Nigeria Is Going Cashless With New CBN Policy. Here Is What Nigerian Businesses Need To Know 

Nigeria is set to displace all physical transactions involving cash. The country’s central bank has issued a new policy that is targeted at phasing out all transactions involving the movement of cash within the country. In simple language, the Central Bank of Nigeria is telling all businesses who rely on the country’s banking system to go digital or be fined for not doing so. This event is happening despite the fact that more than 4 % of the world’s financially excluded live in Nigeria.

Nigeria in the context of lower middle income countries — Source: World Bank’s Global Findex Database

Here Is All You Need To Know

  • From September 18 2019, withdrawals and deposits of physical cash in Nigeria will now attract processing fees payable by individuals or corporate owners of bank accounts involved where the transactions were carried out in Nigeria’s commercial capital Lagos; the Northern state of Kano; and the Southern states of Rivers, Ogun, Anambra and Abia; including Nigeria’s capital city Abuja.
  • It will however become effective in all states of Nigeria on March 31, 2020.
  • Nigeria’s central bank said the measure was put in place to encourage its cashless policy .
  • Cash withdrawal by an individual from N500, 000 and above will attract 3% of the amount withdrawn while cash deposit of N500, 000 and above will attract 2% of the amount to be deposited.
  • 5% processing fee will be levied on cash withdrawals from N3 million and above from a corporate account while cash deposits attract 3% processing fee.
  • The charges are an addition to the already existing ones, the CBN’s Director of Payments System Management Department Sam Okojere, said in a memo to deposit banks on Tuesday.
Account Type Withdrawal/Lodgment Limits Processing Fees for Withdrawals Processing fees for lodgements
Individual Above N500,000 3% (N15,000)$42 2% (N10,000) $28
Corporate Above N3,000,000 5% (N150,000) $417 3% (N90,000) $250

The Implication of This 

Government Struggling to Shore Up A Struggling Economy?

  • The imposition of extra charges by the CBN may not be unconnected to the President Muhammadu Buhari’s government struggles to boost non-oil revenue since oil sales make up 90% of foreign-exchange receipts.

Poor Financial Inclusion Rate 

  • The new policy is expected to be a major set back on CBN’s continued hype on financial inclusion.

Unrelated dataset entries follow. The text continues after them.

/-- The scan of the bytes one payload byte is sent as writes that byte and ends clear. -/
theorem scanBytes_stuffByte (c : Byte) {d : DecScratch} (h : d.Clear) :
    (scanBytes (stuffByte c) d).Clear ∧ (scanBytes (stuffByte c) d).out = d.out ++ [c] := by
  obtain ⟨hf, hp⟩ := h
  by_cases hc : c = DLE
  · subst hc
    have hscan : scanBytes (stuffByte DLE) d =
        { d with out := d.out ++ [DLE], pend := false, k := d.k + 2 } := by
      simp [stuffByte, scanBytes, scanNext, scanByte, scanDle1, scanDle2, hf, hp]
    rw [hscan]
    exact ⟨⟨hf, rfl⟩, rfl⟩
  · have hscan : scanBytes (stuffByte c) d = { d with out := d.out ++ [c], k := d.k + 1 } := by
      simp [stuffByte, scanBytes, scanNext, scanByte, scanCopy, hf, hp, hc]
    rw [hscan]
    exact ⟨⟨hf, hp⟩, rfl⟩

theorem scanBytes_stuffBytes (p : Bytes) {d : DecScratch} (h : d.Clear) :
    (scanBytes (stuffBytes p) d).Clear ∧ (scanBytes (stuffBytes p) d).out = d.out ++ p := by
  induction p generalizing d with
  | nil => simpa [stuffBytes] using h
  | cons c p ih =>
    obtain ⟨hclear, hout⟩ := scanBytes_stuffByte c h
    rw [stuffBytes, scanBytes_append]
    simpa [hout] using ih hclear

/-- The end of the scan changes nothing where no escape is pending (R75). -/
theorem scanEnd_of_not_pending (endFlagCheck : Bool) {d : DecScratch} (h : d.pend = false) :
    scanEnd endFlagCheck d = d := by
  simp [scanEnd, h]

/-! ### The fields of a frame on the wire (R49, R93) -/

theorem framePayload_frameBytes (i : Byte) (p : Bytes) :
    framePayload (frameBytes i p) = stuffBytes p := by
  simp [framePayload, frameBytes, slice, countFrom]

/-- The Packet that the frame of an id and a payload stands for (R94). -/
def framedPacket (i : Byte) (p : Bytes) : Packet :=
  { isValid := true, id := i, data := p, rawData := frameBytes i p }

/-- Decoding the frame of an id and a payload gives them back, whether or not the end of the scan is
checked: the scan ends with no escape pending (R94). -/
theorem decodePacket_frameBytes (endFlagCheck : Bool) (i : Byte) (p : Bytes) :
    decodePacket endFlagCheck (frameBytes i p) = framedPacket i p := by
  have hstart : (scanStart (frameBytes i p)).Clear := ⟨rfl, rfl⟩
  obtain ⟨⟨hfailed, hpend⟩, hout⟩ := scanBytes_stuffBytes p hstart
  obtain ⟨hframe, hid, -, -⟩ := scanBytes_frame (stuffBytes p) (scanStart (frameBytes i p))
  rw [decodePacket, scanFrame_eq, framePayload_frameBytes, scanEnd_of_not_pending _ hpend, packetOf,
    if_neg (by simp [hfailed]), validPacket, hframe, hid, hout]
  rfl

/-- A payload is sent as its bytes and one more for each `DLE` (R92). -/
theorem stuffBytes_length (p : Bytes) : (stuffBytes p).length = p.length + p.count DLE := by
  induction p with
  | nil => rfl
  | cons c p ih =>
    rw [stuffBytes, List.length_append, ih, stuffByte]
    by_cases hc : c = DLE <;> simp [hc] <;> omega

theorem frameBytes_length (i : Byte) (p : Bytes) :
    (frameBytes i p).length = p.length + p.count DLE + 4 := by
  simp [frameBytes, stuffBytes_length]

/-! ### The length bound (R62) -/

/-- A buffer of this length has not reached the bound `MAX_FRAME_LEN`. -/
def State.Below (s : State) (len : Nat) : Prop :=
  ∀ n, s.params.maxFrameLen = some n → len < n

theorem State.Below.mono {s : State} {len len' : Nat} (h : s.Below len') (hle : len ≤ len') :
    s.Below len :=
  fun n hn => Nat.lt_of_le_of_lt hle (h n hn)

theorem overflows_of_below {s : State} {buf : Bytes} (h : s.Below buf.length) :
    overflows s.params buf = false := by
  rw [Bool.eq_false_iff, ne_eq, overflows_iff]
  rintro ⟨n, hn, hle⟩
  exact absurd (h n hn) (by omega)

/-! ### Bytes that stay in the frame (R58, R59, R60) -/

/-- The state in the middle of a frame that began in `s` and whose buffer is `buf`, between two
`DISPATCH`es. -/
def State.midFrame (s : State) (buf : Bytes) : State :=
  { s with fs := .inFrame, buf := buf, event := .none, feedResult := .none,
           dec := DecScratch.initial }

/-- The state after a `DISPATCH` in a frame that began in `s` has emitted this Packet: it is the
event, every consumer is handed it, and the block is back in `(Idle, [])` (R61, R81, R82). -/
def State.afterPacket (s : State) (pkt : Packet) : State :=
  { s with fs := .idle, buf := [], event := .packet pkt, trace := s.trace ++ [.packet pkt],
           inboxes := s.inboxes.map (· ++ [.packet pkt]), feedResult := .none,
           dec := DecScratch.initial }

theorem feedByte_of_start {s : State} (hfs : s.fs = .idle) : feedByte DLE s = startFrame s := by
  simp [feedByte, hfs]

theorem feedByte_of_completes {b : Byte} {s : State} (hfs : s.fs = .inFrame)
    (hc : completes b (s.buf ++ [b]) = true) : feedByte b s = completeFrame (s.store b) := by
  simp [feedByte, hfs, hc]

theorem feedByte_of_stays {b : Byte} {s : State} (hfs : s.fs = .inFrame)
    (hc : completes b (s.buf ++ [b]) = false) (ho : overflows s.params (s.buf ++ [b]) = false) :
    feedByte b s = stayInFrame (s.store b) := by
  simp [feedByte, hfs, hc, ho]

theorem State.emit_none (s : State) : s.emit .none = { s with event := .none } := by
  simp [State.emit]

theorem dispatchByte_of_feedResult_none {b : Byte} {s : State}
    (h : (feedByte b s).feedResult = .none) :
    dispatchByte b s = { feedByte b s with event := .none }.endStep := by
  simp only [dispatchByte, h, State.emit_none]

theorem dispatchByte_start {s : State} (hfs : s.fs = .idle) :
    dispatchByte DLE s = s.midFrame [DLE] := by
  have hfeed := feedByte_of_start hfs
  rw [dispatchByte_of_feedResult_none (by rw [hfeed]; rfl), hfeed]
  rfl

theorem dispatchByte_stays {b : Byte} {s : State} {buf : Bytes}
    (hc : completes b (buf ++ [b]) = false) (hb : s.Below (buf.length + 1)) :
    dispatchByte b (s.midFrame buf) = s.midFrame (buf ++ [b]) := by
  have ho : overflows s.params (buf ++ [b]) = false := overflows_of_below (by simpa using hb)
  have hfeed := feedByte_of_stays (s := s.midFrame buf) rfl hc ho
  rw [dispatchByte_of_feedResult_none (by rw [hfeed]; rfl), hfeed]
  rfl

theorem dispatchByte_completes {b : Byte} {s : State} {buf : Bytes}
    (hc : completes b (buf ++ [b]) = true) :
    dispatchByte b (s.midFrame buf) =
      s.afterPacket (decodePacket s.params.endFlagCheck (buf ++ [b])) := by
  have hfeed := feedByte_of_completes (s := s.midFrame buf) rfl hc
  simp only [dispatchByte, hfeed]
  rfl

/-! Which bytes cannot complete a frame (R54). -/

theorem completes_of_ne_etx {b : Byte} {buf : Bytes} (h : b ≠ ETX) : completes b buf = false := by
  simp [completes, h]

theorem completes_of_short {b : Byte} {buf : Bytes} (h : buf.length < 5) :
    completes b buf = false := by
  simp [completes, minFrame, h]

/-- An `ETX` is not counted, so after an even count it does not complete (R55, R60). -/
theorem completes_of_even {b : Byte} {buf : Bytes} (h : countParity buf = false) :
    completes b (buf ++ [b]) = false := by
  by_cases hb : b = ETX
  · subst hb
    simp [completes, countParity_append_one, h, ETX, DLE]
  · exact completes_of_ne_etx hb

/-! ### A stuffed payload inside a frame (R66) -/

theorem dispatchChunk_append (x y : Bytes) (s : State) :
    dispatchChunk (x ++ y) s = dispatchChunk y (dispatchChunk x s) :=
  List.foldl_append

theorem dispatchChunk_nil (s : State) : dispatchChunk [] s = s := rfl

theorem dispatchChunk_cons (b : Byte) (bs : Bytes) (s : State) :
    dispatchChunk (b :: bs) s = dispatchChunk bs (dispatchByte b s) := rfl

/-- The bytes of one payload byte, from an even count: they stay in the frame and leave it even. -/
theorem dispatchChunk_stuffByte {c : Byte} {s : State} {buf : Bytes}
    (h2 : 2 ≤ buf.length) (heven : countParity buf = false)
    (hb : s.Below (buf ++ stuffByte c).length) :
    dispatchChunk (stuffByte c) (s.midFrame buf) = s.midFrame (buf ++ stuffByte c) ∧
    countParity (buf ++ stuffByte c) = false := by
  by_cases hc : c = DLE
  · have hpair : buf ++ stuffByte c = (buf ++ [DLE]) ++ [DLE] := by simp [stuffByte, hc]
    rw [hpair] at hb ⊢
    have hne : DLE ≠ ETX := by decide
    constructor
    · rw [stuffByte, if_pos hc, dispatchChunk_cons, dispatchChunk_cons, dispatchChunk_nil,
        dispatchByte_stays (completes_of_ne_etx hne) (hb.mono (by simp)),
        dispatchByte_stays (completes_of_ne_etx hne) (hb.mono (by simp))]
    · rw [countParity_append_one, countParity_append_one, heven]
      simp [h2, Nat.le_succ_of_le h2]
  · have hone : stuffByte c = [c] := by simp [stuffByte, hc]
    rw [hone] at hb ⊢
    refine ⟨dispatchByte_stays (completes_of_even heven) (hb.mono (by simp)), ?_⟩
    simp [countParity_append_one, heven, hc]

theorem dispatchChunk_stuffBytes {p : Bytes} {s : State} {buf : Bytes}
    (h2 : 2 ≤ buf.length) (heven : countParity buf = false)
    (hb : s.Below (buf ++ stuffBytes p).length) :
    dispatchChunk (stuffBytes p) (s.midFrame buf) = s.midFrame (buf ++ stuffBytes p) ∧
    countParity (buf ++ stuffBytes p) = false := by
  induction p generalizing buf with
  | nil => simpa [stuffBytes, dispatchChunk] using heven
  | cons c p ih =>
    rw [stuffBytes, ← List.append_assoc] at hb ⊢
    obtain ⟨hrun, heven'⟩ := dispatchChunk_stuffByte (c := c) h2 heven (hb.mono (by simp))
    rw [dispatchChunk_append, hrun]
    exact ih (by simp; omega) heven' hb

/-! ### The whole frame -/

/-- All of a frame but its last byte. -/
def frameFront (i : Byte) (p : Bytes) : Bytes :=
  [DLE, i] ++ stuffBytes p ++ [DLE]

theorem frameBytes_eq_front (i : Byte) (p : Bytes) : frameBytes i p = frameFront i p ++ [ETX] := by
  simp [frameBytes, frameFront]

theorem frameBytes_dropLast (i : Byte) (p : Bytes) :
    (frameBytes i p).dropLast = frameFront i p := by
  rw [frameBytes_eq_front, List.dropLast_concat]

/-- Before its last byte a frame within the bound gives nothing: the block is in the frame, with all
of it in the buffer, and the trailer's `DLE` has made the count odd (R66). -/
theorem dispatchChunk_frameFront {i : Byte} {p : Bytes} {s : State} (hfs : s.fs = .idle)
    (hb : s.Below (frameFront i p).length) :
    dispatchChunk (frameFront i p) s = s.midFrame (frameFront i p) ∧
    countParity (frameFront i p) = true := by
  have hbody : s.Below ([DLE, i] ++ stuffBytes p).length :=
    hb.mono (by simp [frameFront])
  have hhead : dispatchChunk [DLE, i] s = s.midFrame [DLE, i] := by
    rw [dispatchChunk_cons, dispatchByte_start hfs, dispatchChunk_cons,
      dispatchByte_stays (completes_of_short (by simp)) (hbody.mono (by simp))]
    rfl
  obtain ⟨hpayload, heven⟩ :=
    dispatchChunk_stuffBytes (buf := [DLE, i]) (Nat.le_refl 2) rfl hbody
  have hlast := dispatchByte_stays (b := DLE) (buf := [DLE, i] ++ stuffBytes p)
    (completes_of_ne_etx (by decide)) (hb.mono (by simp [frameFront]))
  constructor
  · rw [frameFront, dispatchChunk_append, dispatchChunk_append, hhead, hpayload]
    exact hlast
  · rw [frameFront, countParity_append_one, heven]
    simp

Many Nigerians, for numerous reasons are currently unbanked and lack access to formal financial services. The results of the EFInA Access to Financial Services in Nigeria 2012 survey, for instance, showed that 34.9 million adults representing 39.7% of the adult population were financially excluded. Only 28.6 million adults were banked, representing 32.5% of the adult population. Billions of Naira circulate through the informal sector and this has a negative impact on the country’s economic growth and development. The EFInA Access to Financial Services in Nigeria 2012 survey revealed that 23.0 million adults save at home. If 50.0% of these people were to save N1,000 per month with a bank, then up to N138 billion could be incorporated into the formal financial sector every year. With this new policy, expect financial inclusion rate in Nigeria to dive further low. The immediate impact of this is that in the absence of finance, people who are not connected with the formal financial system lack opportunities to maximise their income and expand their businesses. Again, vast unutilized resources, in the form of money in the hands of people who are in the informal sector could limit a country’s economic growth potential.
Source: World Bank’s Global Findex Database

New Digital Tax

  • Again once the old VAT Act is amended, and the new VAT rate becomes effective, the new rate will automatically be applicable to online transactions carried out in Nigeria. Nigeria ’s Federal Inland Revenue Service, the national tax agency has recently announced that digital tax will become effective January, 2020. This is expected to discourage online transactions and shrink the purchasing powers of Nigerians in a country where the gdp per capita is still less than $2000 ( one of the lowest in the world) and over 86.9, representing 50% of the population are still living below the global poverty line (the worst in the world).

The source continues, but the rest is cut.